:: Your objective ::
Return the lines of the data below exactly. Start at the first and end with the line containing "def doorbellOp (s".

:: Collected data entries ::
-- ==== Sys2Proof/Machine/Rings.lean ====
section
/-!
DEFINITION. Mailbox rings (13_brivlink_headgate, R343-R349): context registers, reads of commands, writes of completions and
interrupts, and the telemetry push ring (R354).
-/
namespace Sys2Proof.Machine

/-- Entries of a context's command ring (which = 1) or completion ring (which = 5), from its size field. -/
def ringEntries (s : State) (x which : Nat) : Nat := 2 ^ (min 12 (getBits (rawReg s .hgCtxCfg x) which 4) + 4)

def ctxEnabled (s : State) (x : Nat) : Bool := (rawReg s .hgCtxCfg x).getLsbD 0

/-- a − b modulo 2^32. -/
def sub32 (a b : W32) : Nat := (a - b).toNat

/-- R346: the producer stays within one ring of the commands read. -/
def doorbellOp (s : State) (x : Nat) (v : W32) : State :=
  if ringEntries s x 1 < sub32 v (rawReg s .hgCmdCons x) then setEvent s .hgCtxErr x 0
  else
    let s := setReg s .hgDbCmd x v
    { s with head := { s.head with bells := tput s.head.bells x (hgNow s) } }

def execCommandDoorbell (ctx : CtxId) (index : W32) (s : State) : Host.Outcome State Fault Refusal := .next (if s.boot.vaon then doorbellOp s ctx index else s)

def consumerOp (s : State) (x : Nat) (v : W32) : State := setReg s .hgDbCpl x v

def execCompletionConsumerWrite (ctx : CtxId) (index : W32) (s : State) : Host.Outcome State Fault Refusal := .next (if s.boot.vaon then consumerOp s ctx index else s)

/-- Contexts other than x with the senior bit set. -/
def seniorCount (s : State) (x : Nat) : Nat := ((List.range 4096).filter (fun y => y ≠ x && ctxSenior s y)).length

/-- A context may be enabled: management, or assigned to a partition (R344). -/
def mayEnable (s : State) (x : Nat) : Bool := decide (x < 4) || (ctxPart s x).isSome

/-- The four ring indices of a context start at 0. -/
def zeroIndices (s : State) (x : Nat) : State := [Reg.hgDbCmd, .hgDbCpl, .hgCmdCons, .hgCplProd].foldl (fun s r => setReg s r x 0) s

/-- Size and senior fields after a write of a disabled context: a size above 12 keeps the value in force, and a 65th senior
bit reads back 0 (R344). -/
def ctxFields (s : State) (x : Nat) (old v : W32) : W32 :=
  let a := if getBits v 1 4 ≤ 12 then putBits old 1 4 (getBits v 1 4) else old
  let b := if getBits v 5 4 ≤ 12 then putBits a 5 4 (getBits v 5 4) else a
  putBits b 10 1 (b2n (v.getLsbD 10 && decide (seniorCount s x < 64)))

/-- A write of hg_ctx_cfg (R344). A write that would change a locked field of an enabled context leaves it and sets bit 2 of hg_ctx_err. -/
def ctxCfgOp (s : State) (x : Nat) (v : W32) : State :=
  let old := rawReg s .hgCtxCfg x
  let on := ctxEnabled s x
  let a := if getBits v 18 8 = 0 then old else putBits old 18 8 (getBits v 18 8)
  let a := putBits a 9 1 (getBits v 9 1)
  let a := if on then a else ctxFields s x a v
  let enable := v.getLsbD 0 && (on || mayEnable s x)
  let a := putBits a 0 1 (b2n enable)
  let s := setEventIf (on && (getBits v 1 8 ≠ getBits old 1 8 || v.getLsbD 10 != old.getLsbD 10)) s .hgCtxErr x 2
  let s := setReg s .hgCtxCfg x a
  if enable && !on then
    zeroIndices { s with head := { s.head with resv := tdel s.head.resv x } } x
  else s

def execContextConfigWrite (ctx : CtxId) (value : W32) (s : State) : Host.Outcome State Fault Refusal := .next (if s.boot.vaon then ctxCfgOp s ctx value else s)

def ringBaseReg : Nat → Reg
  | 0 => .hgCmdBaseLo | 1 => .hgCmdBaseHi | 2 => .hgCplBaseLo | _ => .hgCplBaseHi

def ringBaseOp (s : State) (x which : Nat) (v : W32) : State :=
  let r := ringBaseReg which
  if ctxEnabled s x then setEvent s .hgCtxErr x 2 else setReg s r x (writeBits r (rawReg s r x) v)

def execContextRingBaseWrite (ctx : CtxId) (which : Fin 4) (value : W32) (s : State) : Host.Outcome State Fault Refusal :=
  .next (if s.boot.vaon then ringBaseOp s ctx which value else s)

/-! ### Reading commands -/

/-- Byte of a context's ring in companion memory. -/
def ringBase (s : State) (x : Nat) (lo hi : Reg) : Nat := (rawReg s lo x).toNat + 2 ^ 32 * (rawReg s hi x).toNat

/-- Opcodes of Table HGM-9. -/
def knownOp (op : Nat) : Bool :=
  [0x01, 0x02, 0x03, 0x04, 0x10, 0x11, 0x12, 0x13, 0x14, 0x20, 0x21, 0x30, 0x31, 0x32, 0x40, 0x41, 0x42, 0x50, 0x51, 0x60, 0x61,
   0x70, 0x71].contains op

/-- Completion entries that no command has reserved or used. -/
def cplRoom (s : State) (x : Nat) : Nat :=
  ringEntries s x 5 - sub32 (rawReg s .hgCplProd x) (rawReg s .hgDbCpl x) - tgetD s.head.resv x 0

def commandWaits (s : State) (x : Nat) : Bool := ctxEnabled s x && rawReg s .hgDbCmd x != rawReg s .hgCmdCons x

/-- Descriptor at the front of a command ring. -/
def frontDesc (s : State) (x : Nat) : List Byte :=
  mreads s.mem (3 * 2 ^ 44 + ringBase s x .hgCmdBaseLo .hgCmdBaseHi + 64 * ((rawReg s .hgCmdCons x).toNat % ringEntries s x 1)) 64

/-- The device reads a command once two completion entries can be reserved (R346). A context field that differs, or an unknown
opcode, is refused here (R349 checks 1 and 3); a second FIRMWARE_RELOAD is not read during a reload (R358). -/
def commandReadOp (s : State) (x : Nat) : State :=
  if s.boot.hgState ≠ 2 ∨ s.head.reload = 2 ∨ !commandWaits s x ∨ cplRoom s x < 2 then s
  else
    let d := frontDesc s x
    let op := bytesNat d 0 1
    if op = 0x71 ∧ s.head.reload ≠ 0 then s
    else
      let tag := w32 (bytesNat d 4 4)
      let h := s.head
      let early := !s.boot.ready && (!earlyOp op || decide (4 ≤ x))
      let refused := !knownOp op || (!early && bytesNat d 2 2 % 4096 ≠ x)
      let s := setReg { s with head := { h with resv := tput h.resv x (tgetD h.resv x 0 + 2), opened := h.opened ++ [⟨x, tag, op, false, refused⟩] } }
        .hgCmdCons x (rawReg s .hgCmdCons x + 1)
      let bad := fun (st : St) => postCpl s ⟨x, tag, st.code, false, 0, 0, 0, 0, (bytesNat d 1 1).testBit 0⟩
      if refused then bad (if early then .topologyMismatch else .badCommand) else s

def execCommandRead (ctx : CtxId) (s : State) : Host.Outcome State Fault Refusal := .next (commandReadOp s ctx)

def disableCtx (s : State) (x : Nat) : State := setReg s .hgCtxCfg x (putBits (rawReg s .hgCtxCfg x) 0 1 0)

def readFailOp (s : State) (x : Nat) : State := if commandWaits s x then setEvent (disableCtx s x) .hgCtxErr x 1 else s

def execDescriptorReadFail (ctx : CtxId) (s : State) : Host.Outcome State Fault Refusal := .next (readFailOp s ctx)

/-! ### Writing completions and interrupts -/

/-- The 32 bytes of Table HGM-8. -/
def cplBytes (c : Cpl) (phase : Nat) : List Byte :=
  leBytes 4 c.tag.toNat ++ [BitVec.ofNat 8 c.status, BitVec.ofNat 8 (phase + 2 * b2n c.interim)] ++ leBytes 2 c.ctx ++
  leBytes 8 c.detail.toNat ++ leBytes 4 c.pos.toNat ++ leBytes 4 c.hint.toNat ++ leBytes 8 c.energy.toNat

/-- Every write to space 3 that the command caused is acknowledged (R348). -/
def writesAcked (s : State) (c : Cpl) : Bool := !s.bv.writes.any (fun w => w.2.1 == c.ctx && w.2.2 == c.tag)

def nextCpl (s : State) (x : Nat) : Option Cpl := s.head.cplDue.find? (fun c => c.ctx == x && writesAcked s c)

/-- Reservations and the open command after a completion is written. -/
def settleCpl (s : State) (x : Nat) (c : Cpl) : State :=
  let h := s.head
  let was := (h.opened.find? (fun o => o.ctx == x && o.tag == c.tag)).map (·.deferred)
  let n := if c.interim then 1 else if was = some true then 1 else 2
  let h := { h with cplDue := eraseFirst c h.cplDue, resv := tput h.resv x (tgetD h.resv x 0 - n),
                    opened := if c.interim then h.opened else match h.opened.find? (fun o => o.ctx == x && o.tag == c.tag) with
                      | some o => eraseFirst o h.opened
                      | none => h.opened }
  { s with head := h }

def completionWriteOp (s : State) (x : Nat) (acked : Bool) : State :=
  match nextCpl s x with
  | none => s
  | some c =>
    if !ctxEnabled s x then settleCpl s x c
    else if !acked then setEvent (disableCtx (settleCpl s x c) x) .hgCtxErr x 3
    else
      let prod := (rawReg s .hgCplProd x).toNat
      let n := ringEntries s x 5
      let s := settleCpl s x c
      let s := compWrite s (ringBase s x .hgCplBaseLo .hgCplBaseHi + 32 * (prod % n)) (cplBytes c ((prod / n + 1) % 2)) 65535 0
      let s := setReg s .hgCplProd x (w32 (prod + 1))
      if !c.interim && c.irq && (rawReg s .hgCtxCfg x).getLsbD 9 then { s with head := { s.head with irqDue := s.head.irqDue ++ [x] } } else s

def execCompletionWrite (ctx : CtxId) (acked : Bool) (s : State) : Host.Outcome State Fault Refusal := .next (completionWriteOp s ctx acked)

/-- One interrupt of a context in any interval of hg_irq_mod (R347). -/
def interruptOp (s : State) (x : Nat) : State :=
  let spaced := match tget s.head.irqAt x with
    | none => true
    | some t => decide (t + usCycles (getBits (rawReg s .hgIrqMod 0) 0 8) ≤ hgNow s)
  if !s.head.irqDue.contains x || !spaced then s
  else
    let h := s.head
    let s := { s with head := { h with irqDue := h.irqDue.filter (· ≠ x), irqAt := tput h.irqAt x (hgNow s) } }
    compWrite s (ringBase s x .hgIrqLo .hgIrqHi) (leBytes 4 (rawReg s .hgIrqData x).toNat) 65535 0

def execInterruptWrite (ctx : CtxId) (s : State) : Host.Outcome State Fault Refusal := .next (interruptOp s ctx)

/-! ### The push ring (R354) -/

/-- Push one record: at the head of the ring, wrapping at its end, or counted as lost. -/
def pushRec (size base : Nat) (a : State × Bool) (r : TRec) : State × Bool :=
  let s := a.1
  let b := recBytes r
  let hd := (rawReg s .hgTelHead 0).toNat
  if size < sub32 (rawReg s .hgTelHead 0) (rawReg s .hgTelTail 0) + b.length then
    ({ s with head := { s.head with telLost := s.head.telLost + 1 } }, a.2)
  else
    let o := hd % size
    let s := compWrite s (base + o) (b.take (size - o)) 65535 0
    let s := compWrite s base (b.drop (size - o)) 65535 0
    (setReg s .hgTelHead 0 (w32 (hd + b.length)), true)

def telemetryPushOp (s : State) : State :=
  let n := getBits (rawReg s .hgTelCfg 0) 0 5
  if n = 0 then s
  else
    let lost := s.head.telLost
    let recs := s.head.telPush
    let s := { s with head := { s.head with telPush := [] } }
    let x := recs.foldl (pushRec (2 ^ n * 1024) (ringBase s 0 .hgTelLo .hgTelHi)) (s, false)
    if x.2 && lost ≠ 0 then report { x.1 with head := { x.1.head with telLost := x.1.head.telLost - lost } } 0x001D 0 none 0 lost else x.1

def execTelemetryPush (s : State) : Host.Outcome State Fault Refusal := .next (telemetryPushOp s)

end Sys2Proof.Machine
end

:: Your solution ::
-- ==== Sys2Proof/Machine/Rings.lean ====
section
/-!
DEFINITION. Mailbox rings (13_brivlink_headgate, R343-R349): context registers, reads of commands, writes of completions and
interrupts, and the telemetry push ring (R354).
-/
namespace Sys2Proof.Machine

/-- Entries of a context's command ring (which = 1) or completion ring (which = 5), from its size field. -/
def ringEntries (s : State) (x which : Nat) : Nat := 2 ^ (min 12 (getBits (rawReg s .hgCtxCfg x) which 4) + 4)

def ctxEnabled (s : State) (x : Nat) : Bool := (rawReg s .hgCtxCfg x).getLsbD 0

/-- a − b modulo 2^32. -/
def sub32 (a b : W32) : Nat := (a - b).toNat

/-- R346: the producer stays within one ring of the commands read. -/
def doorbellOp (s : State) (x : Nat) (v : W32) : State :=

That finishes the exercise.